→ EXERCISE AIM: Please transcribe the listing in its entirety, character for character.

→ GIVEN MATERIAL:
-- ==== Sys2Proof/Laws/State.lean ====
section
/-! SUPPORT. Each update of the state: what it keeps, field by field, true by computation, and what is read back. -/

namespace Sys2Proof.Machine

→ ANSWER SECTION:
-- ==== Sys2Proof/Laws/State.lean ====
section
/-! SUPPORT. Each update of the state: what it keeps, field by field, true by computation, and what is read back. -/

namespace Sys2Proof.Machine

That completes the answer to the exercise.